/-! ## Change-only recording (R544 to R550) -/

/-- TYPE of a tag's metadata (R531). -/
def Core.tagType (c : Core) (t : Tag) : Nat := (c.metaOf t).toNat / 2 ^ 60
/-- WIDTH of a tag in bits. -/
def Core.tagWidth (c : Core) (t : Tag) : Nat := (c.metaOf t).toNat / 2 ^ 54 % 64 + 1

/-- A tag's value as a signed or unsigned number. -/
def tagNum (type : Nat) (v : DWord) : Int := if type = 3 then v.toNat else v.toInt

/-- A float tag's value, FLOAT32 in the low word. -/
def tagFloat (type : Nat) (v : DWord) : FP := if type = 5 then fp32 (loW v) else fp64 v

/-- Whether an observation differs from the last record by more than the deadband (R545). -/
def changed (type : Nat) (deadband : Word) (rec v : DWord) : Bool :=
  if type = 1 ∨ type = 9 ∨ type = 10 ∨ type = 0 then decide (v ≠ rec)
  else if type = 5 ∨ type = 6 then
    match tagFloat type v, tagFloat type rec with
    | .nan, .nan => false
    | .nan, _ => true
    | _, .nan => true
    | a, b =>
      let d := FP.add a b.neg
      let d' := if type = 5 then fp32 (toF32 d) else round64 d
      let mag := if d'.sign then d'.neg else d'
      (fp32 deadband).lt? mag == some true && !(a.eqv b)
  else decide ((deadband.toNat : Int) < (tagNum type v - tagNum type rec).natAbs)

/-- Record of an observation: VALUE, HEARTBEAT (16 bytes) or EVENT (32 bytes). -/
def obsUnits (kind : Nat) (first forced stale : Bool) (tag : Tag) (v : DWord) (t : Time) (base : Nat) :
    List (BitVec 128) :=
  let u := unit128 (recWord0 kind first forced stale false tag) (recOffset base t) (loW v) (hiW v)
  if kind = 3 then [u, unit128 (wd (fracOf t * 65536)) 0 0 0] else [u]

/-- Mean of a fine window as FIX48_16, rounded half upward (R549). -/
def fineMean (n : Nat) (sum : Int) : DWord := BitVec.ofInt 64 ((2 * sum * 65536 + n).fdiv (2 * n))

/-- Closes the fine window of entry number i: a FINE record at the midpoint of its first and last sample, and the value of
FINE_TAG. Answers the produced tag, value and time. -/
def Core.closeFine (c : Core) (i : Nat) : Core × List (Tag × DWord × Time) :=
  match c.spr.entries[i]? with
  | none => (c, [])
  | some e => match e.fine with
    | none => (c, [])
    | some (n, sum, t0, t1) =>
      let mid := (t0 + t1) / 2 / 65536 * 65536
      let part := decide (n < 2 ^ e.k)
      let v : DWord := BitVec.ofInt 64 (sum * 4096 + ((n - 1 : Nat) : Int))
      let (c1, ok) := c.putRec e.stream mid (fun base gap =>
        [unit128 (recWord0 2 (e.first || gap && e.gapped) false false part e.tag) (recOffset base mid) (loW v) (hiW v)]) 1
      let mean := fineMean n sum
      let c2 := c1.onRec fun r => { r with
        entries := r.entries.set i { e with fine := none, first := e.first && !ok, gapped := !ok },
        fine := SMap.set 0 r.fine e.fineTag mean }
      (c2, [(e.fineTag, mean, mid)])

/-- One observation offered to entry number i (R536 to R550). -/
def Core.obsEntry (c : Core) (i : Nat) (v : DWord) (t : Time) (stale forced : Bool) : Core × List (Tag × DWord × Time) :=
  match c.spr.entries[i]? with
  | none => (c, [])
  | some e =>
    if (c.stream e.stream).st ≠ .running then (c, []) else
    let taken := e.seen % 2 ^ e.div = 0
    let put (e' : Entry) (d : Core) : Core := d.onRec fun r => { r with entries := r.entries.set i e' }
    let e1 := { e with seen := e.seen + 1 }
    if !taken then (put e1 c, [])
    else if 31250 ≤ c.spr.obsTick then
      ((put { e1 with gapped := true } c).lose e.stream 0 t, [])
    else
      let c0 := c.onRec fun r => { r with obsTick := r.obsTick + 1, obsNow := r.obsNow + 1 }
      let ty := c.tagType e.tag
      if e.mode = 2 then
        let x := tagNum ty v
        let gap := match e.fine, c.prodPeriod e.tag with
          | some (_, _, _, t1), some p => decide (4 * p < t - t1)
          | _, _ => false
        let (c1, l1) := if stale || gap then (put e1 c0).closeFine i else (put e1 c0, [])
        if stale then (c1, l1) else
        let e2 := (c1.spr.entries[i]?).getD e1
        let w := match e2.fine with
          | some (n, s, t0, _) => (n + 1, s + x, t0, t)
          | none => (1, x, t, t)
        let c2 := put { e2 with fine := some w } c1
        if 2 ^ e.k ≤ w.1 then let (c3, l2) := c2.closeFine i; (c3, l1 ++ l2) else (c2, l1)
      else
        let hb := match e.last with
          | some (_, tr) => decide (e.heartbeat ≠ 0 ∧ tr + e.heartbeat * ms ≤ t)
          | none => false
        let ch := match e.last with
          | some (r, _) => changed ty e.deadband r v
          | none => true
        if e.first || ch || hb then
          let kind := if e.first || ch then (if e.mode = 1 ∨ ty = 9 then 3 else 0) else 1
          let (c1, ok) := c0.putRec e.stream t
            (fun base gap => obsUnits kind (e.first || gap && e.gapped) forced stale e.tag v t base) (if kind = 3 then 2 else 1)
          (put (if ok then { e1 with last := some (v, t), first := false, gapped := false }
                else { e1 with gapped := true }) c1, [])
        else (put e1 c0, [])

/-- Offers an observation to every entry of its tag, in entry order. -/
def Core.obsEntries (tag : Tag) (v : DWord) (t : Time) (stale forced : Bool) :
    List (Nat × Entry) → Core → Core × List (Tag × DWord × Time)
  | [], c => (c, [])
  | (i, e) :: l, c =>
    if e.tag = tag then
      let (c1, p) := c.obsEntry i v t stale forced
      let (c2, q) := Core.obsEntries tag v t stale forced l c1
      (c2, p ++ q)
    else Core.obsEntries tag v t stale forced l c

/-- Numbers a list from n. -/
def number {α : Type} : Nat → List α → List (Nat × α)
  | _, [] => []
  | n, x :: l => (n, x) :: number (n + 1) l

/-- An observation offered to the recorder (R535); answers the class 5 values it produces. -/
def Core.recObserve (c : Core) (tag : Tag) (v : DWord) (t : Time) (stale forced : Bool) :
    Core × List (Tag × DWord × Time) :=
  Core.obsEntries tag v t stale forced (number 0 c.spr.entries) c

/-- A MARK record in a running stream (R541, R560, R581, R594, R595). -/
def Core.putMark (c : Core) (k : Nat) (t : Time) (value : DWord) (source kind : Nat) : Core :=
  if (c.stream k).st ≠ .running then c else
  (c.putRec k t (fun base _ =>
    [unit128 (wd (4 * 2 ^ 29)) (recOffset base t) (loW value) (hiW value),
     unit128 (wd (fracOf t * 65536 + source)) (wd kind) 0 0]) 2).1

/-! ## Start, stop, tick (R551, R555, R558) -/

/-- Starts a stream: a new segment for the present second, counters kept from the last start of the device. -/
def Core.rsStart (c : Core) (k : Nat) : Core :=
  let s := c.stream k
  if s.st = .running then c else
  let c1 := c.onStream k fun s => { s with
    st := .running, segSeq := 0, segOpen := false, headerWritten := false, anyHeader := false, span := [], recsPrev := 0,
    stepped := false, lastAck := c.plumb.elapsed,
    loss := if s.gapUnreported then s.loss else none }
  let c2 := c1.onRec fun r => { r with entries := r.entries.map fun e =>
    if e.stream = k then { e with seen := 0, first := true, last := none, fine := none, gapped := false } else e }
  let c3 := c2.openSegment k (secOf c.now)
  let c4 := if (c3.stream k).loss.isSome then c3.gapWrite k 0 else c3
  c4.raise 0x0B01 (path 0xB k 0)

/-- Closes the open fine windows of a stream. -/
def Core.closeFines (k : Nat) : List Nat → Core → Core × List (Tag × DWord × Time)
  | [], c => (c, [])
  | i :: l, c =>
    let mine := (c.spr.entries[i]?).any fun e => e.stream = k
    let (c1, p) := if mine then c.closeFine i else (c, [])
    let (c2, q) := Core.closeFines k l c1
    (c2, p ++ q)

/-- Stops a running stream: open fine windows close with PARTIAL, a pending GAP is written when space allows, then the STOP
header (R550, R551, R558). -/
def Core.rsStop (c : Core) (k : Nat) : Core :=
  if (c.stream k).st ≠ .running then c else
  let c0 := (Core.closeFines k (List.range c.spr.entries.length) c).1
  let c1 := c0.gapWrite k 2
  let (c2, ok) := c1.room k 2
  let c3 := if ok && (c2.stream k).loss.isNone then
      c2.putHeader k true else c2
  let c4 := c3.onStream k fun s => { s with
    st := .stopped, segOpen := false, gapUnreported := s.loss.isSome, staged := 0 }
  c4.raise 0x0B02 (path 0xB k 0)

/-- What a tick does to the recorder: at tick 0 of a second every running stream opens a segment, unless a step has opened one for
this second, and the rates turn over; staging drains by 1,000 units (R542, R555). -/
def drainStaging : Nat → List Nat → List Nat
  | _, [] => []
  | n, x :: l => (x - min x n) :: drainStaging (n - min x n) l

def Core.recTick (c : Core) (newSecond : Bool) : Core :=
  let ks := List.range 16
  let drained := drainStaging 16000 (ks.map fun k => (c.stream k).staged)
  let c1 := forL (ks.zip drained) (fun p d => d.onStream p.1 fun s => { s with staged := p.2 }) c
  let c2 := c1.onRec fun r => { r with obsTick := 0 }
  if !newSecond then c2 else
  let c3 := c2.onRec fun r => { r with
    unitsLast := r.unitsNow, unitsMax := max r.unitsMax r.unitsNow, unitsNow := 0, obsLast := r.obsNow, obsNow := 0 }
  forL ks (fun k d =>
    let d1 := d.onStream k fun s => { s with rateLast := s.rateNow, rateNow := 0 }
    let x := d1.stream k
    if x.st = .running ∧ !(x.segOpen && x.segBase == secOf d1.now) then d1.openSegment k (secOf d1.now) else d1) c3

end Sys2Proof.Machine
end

----------

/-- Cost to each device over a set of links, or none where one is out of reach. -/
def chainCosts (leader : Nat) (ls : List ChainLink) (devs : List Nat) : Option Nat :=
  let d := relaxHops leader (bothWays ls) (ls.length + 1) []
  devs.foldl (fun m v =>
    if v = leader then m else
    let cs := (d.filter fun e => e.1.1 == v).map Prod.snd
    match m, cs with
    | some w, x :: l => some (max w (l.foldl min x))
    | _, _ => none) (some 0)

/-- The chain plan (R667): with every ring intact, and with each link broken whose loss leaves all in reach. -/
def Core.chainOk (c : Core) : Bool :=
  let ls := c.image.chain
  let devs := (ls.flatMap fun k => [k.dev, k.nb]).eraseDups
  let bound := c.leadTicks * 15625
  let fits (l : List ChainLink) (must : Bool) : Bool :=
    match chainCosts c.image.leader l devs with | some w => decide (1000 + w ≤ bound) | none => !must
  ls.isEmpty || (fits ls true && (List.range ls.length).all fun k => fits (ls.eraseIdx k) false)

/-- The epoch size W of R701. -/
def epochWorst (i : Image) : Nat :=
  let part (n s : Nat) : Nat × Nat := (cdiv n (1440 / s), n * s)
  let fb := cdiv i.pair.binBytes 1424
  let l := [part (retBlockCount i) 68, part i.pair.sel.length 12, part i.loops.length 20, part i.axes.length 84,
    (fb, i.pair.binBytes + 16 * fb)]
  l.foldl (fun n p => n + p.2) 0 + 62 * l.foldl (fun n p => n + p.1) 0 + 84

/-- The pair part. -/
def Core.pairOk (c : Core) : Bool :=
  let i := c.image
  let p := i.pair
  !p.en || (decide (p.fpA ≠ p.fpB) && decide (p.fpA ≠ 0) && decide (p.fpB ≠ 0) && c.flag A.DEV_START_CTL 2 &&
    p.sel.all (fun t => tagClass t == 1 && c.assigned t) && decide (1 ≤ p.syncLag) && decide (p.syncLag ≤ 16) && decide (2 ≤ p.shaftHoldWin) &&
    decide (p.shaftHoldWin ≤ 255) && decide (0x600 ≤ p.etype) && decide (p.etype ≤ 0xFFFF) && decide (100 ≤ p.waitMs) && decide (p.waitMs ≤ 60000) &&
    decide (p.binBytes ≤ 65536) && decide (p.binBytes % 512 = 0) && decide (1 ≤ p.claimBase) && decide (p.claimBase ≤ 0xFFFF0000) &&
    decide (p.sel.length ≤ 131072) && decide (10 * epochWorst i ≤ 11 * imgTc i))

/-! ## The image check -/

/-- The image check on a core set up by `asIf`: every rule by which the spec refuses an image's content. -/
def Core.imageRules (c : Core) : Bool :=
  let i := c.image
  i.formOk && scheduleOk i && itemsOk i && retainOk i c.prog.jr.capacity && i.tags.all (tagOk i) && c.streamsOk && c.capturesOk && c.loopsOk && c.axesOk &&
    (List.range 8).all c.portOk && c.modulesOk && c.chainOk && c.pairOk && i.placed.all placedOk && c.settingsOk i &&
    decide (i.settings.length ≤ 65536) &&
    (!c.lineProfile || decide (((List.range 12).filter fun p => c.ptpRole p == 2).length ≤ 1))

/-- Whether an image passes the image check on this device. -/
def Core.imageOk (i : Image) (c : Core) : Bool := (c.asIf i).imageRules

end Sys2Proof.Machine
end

----------

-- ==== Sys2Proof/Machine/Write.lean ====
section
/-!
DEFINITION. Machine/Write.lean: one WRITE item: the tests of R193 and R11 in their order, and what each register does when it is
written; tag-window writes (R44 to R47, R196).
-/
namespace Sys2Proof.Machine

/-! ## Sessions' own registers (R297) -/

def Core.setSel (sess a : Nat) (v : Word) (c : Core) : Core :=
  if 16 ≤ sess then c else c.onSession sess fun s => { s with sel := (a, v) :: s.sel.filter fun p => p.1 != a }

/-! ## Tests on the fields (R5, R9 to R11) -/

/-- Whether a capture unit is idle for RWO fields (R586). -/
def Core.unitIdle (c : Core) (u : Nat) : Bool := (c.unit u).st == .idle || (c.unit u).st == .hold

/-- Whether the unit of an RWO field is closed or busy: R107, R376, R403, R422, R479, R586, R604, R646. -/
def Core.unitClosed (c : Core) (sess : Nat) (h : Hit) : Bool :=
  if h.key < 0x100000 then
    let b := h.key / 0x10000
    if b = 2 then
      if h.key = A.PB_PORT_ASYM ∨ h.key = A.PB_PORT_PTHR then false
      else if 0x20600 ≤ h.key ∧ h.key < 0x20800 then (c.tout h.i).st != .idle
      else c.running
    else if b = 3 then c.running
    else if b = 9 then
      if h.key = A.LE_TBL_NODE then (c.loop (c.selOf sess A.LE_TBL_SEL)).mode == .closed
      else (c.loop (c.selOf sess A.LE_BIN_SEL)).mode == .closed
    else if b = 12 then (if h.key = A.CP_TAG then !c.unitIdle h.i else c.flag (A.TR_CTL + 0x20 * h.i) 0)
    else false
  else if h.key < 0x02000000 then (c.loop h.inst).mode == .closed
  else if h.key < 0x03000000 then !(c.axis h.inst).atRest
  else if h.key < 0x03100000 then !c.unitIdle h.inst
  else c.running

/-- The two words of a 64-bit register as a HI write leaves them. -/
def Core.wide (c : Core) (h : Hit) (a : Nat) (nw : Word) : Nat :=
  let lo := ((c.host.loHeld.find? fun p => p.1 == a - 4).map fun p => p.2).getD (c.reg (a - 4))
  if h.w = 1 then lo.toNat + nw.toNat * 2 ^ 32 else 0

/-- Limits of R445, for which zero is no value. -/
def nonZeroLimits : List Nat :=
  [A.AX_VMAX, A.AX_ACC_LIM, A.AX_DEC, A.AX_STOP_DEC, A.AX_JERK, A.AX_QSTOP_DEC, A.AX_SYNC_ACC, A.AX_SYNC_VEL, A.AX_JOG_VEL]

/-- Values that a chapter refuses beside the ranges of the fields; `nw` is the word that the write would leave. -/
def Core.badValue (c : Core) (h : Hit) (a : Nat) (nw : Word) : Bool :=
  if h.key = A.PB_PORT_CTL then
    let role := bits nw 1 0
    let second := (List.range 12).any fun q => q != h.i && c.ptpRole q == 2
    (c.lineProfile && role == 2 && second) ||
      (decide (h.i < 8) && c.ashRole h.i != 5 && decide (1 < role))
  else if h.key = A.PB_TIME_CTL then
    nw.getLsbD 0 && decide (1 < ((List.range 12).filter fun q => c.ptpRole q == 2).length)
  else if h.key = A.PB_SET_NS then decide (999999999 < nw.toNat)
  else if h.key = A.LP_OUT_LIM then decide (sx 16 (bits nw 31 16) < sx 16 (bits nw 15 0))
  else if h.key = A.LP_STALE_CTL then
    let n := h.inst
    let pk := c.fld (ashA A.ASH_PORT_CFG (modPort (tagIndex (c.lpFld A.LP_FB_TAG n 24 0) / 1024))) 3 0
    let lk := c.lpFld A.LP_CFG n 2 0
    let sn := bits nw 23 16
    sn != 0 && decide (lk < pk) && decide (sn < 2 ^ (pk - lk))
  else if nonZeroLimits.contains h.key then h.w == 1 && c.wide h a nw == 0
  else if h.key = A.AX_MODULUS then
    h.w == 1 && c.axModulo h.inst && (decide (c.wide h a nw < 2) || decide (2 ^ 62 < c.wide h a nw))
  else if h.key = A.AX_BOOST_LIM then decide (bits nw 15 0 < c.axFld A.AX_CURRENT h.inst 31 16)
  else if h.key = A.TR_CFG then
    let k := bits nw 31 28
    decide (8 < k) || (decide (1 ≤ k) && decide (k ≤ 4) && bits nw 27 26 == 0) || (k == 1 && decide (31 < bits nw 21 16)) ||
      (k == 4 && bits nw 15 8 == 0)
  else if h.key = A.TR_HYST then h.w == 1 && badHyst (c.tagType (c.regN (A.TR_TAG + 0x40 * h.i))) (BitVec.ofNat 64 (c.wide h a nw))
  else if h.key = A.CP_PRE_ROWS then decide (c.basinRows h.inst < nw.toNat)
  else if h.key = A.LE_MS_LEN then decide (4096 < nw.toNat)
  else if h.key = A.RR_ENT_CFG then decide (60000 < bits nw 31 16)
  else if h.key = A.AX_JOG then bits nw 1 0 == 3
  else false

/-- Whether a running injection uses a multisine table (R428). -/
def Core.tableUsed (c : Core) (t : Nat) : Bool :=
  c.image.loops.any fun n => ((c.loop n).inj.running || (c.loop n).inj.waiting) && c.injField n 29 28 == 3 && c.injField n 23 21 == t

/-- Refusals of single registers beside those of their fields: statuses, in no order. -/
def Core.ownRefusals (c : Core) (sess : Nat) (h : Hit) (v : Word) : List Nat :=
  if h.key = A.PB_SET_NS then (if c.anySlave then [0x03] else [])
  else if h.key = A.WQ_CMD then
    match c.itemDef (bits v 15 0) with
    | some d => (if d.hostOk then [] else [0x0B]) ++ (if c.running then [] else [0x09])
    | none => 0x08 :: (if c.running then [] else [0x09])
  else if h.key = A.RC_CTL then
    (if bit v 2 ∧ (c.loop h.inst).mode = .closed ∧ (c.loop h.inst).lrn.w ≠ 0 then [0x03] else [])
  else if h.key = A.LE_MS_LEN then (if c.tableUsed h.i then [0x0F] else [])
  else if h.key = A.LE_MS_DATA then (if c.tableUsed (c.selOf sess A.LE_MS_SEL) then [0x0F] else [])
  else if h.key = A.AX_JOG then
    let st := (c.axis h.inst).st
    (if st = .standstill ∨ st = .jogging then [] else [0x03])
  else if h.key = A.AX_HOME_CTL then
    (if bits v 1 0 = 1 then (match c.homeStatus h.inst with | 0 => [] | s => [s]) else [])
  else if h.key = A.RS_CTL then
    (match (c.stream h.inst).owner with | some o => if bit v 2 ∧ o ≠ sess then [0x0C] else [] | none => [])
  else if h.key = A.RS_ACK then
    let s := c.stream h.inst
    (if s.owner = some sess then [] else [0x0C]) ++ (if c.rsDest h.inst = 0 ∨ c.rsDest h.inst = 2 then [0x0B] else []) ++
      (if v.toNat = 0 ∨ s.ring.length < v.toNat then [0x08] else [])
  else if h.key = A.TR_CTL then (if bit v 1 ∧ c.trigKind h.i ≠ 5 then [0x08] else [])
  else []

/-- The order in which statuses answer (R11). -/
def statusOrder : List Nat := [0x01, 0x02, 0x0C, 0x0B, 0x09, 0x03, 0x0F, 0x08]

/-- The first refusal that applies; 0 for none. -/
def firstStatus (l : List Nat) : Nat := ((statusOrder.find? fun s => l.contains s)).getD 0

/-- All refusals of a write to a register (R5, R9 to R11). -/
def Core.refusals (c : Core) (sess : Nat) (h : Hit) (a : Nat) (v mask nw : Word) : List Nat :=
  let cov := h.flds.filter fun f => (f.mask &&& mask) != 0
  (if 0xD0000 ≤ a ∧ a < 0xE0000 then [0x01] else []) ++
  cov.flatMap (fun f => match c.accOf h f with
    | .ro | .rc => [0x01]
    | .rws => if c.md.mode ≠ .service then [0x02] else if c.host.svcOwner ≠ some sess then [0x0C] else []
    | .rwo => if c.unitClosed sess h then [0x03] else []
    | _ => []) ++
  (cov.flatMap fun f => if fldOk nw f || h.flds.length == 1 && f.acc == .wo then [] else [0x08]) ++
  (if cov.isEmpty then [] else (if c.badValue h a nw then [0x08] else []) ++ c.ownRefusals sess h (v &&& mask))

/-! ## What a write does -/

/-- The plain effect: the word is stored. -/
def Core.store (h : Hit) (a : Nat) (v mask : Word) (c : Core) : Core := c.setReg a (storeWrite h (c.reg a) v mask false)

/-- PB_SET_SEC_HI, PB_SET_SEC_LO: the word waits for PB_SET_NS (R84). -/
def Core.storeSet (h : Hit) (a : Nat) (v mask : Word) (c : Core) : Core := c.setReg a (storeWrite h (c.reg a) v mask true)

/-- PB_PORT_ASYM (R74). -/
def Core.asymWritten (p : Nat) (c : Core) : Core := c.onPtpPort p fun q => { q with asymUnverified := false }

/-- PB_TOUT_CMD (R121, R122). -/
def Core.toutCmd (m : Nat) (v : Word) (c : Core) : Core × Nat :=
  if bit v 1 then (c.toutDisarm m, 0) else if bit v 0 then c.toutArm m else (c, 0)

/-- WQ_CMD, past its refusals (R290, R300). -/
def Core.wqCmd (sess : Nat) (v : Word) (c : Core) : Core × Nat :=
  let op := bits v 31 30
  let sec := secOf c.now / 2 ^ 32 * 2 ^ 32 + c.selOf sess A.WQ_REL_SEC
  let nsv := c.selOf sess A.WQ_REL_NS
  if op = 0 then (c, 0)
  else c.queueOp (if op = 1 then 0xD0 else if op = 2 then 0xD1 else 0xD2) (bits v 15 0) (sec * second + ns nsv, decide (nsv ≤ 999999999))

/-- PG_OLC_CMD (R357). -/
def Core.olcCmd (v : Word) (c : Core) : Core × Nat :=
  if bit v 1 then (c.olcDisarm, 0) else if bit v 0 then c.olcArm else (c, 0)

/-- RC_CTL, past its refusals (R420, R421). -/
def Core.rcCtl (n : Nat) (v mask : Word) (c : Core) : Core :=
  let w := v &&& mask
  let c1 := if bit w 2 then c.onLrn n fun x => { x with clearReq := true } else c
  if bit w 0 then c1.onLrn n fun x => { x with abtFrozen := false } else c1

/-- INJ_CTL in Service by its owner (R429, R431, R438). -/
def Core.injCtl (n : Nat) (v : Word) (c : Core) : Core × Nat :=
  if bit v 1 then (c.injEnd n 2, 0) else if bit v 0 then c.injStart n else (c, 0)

----------

### TO DO:
Could you copy out every line in the material above that contains the string "mode"?

### TASK SOLUTION:
      if e.mode = 2 then
          let kind := if e.first || ch then (if e.mode = 1 ∨ ty = 9 then 3 else 0) else 1
      if h.key = A.LE_TBL_NODE then (c.loop (c.selOf sess A.LE_TBL_SEL)).mode == .closed
      else (c.loop (c.selOf sess A.LE_BIN_SEL)).mode == .closed
  else if h.key < 0x02000000 then (c.loop h.inst).mode == .closed
    (if bit v 2 ∧ (c.loop h.inst).mode = .closed ∧ (c.loop h.inst).lrn.w ≠ 0 then [0x03] else [])
    | .rws => if c.md.mode ≠ .service then [0x02] else if c.host.svcOwner ≠ some sess then [0x0C] else []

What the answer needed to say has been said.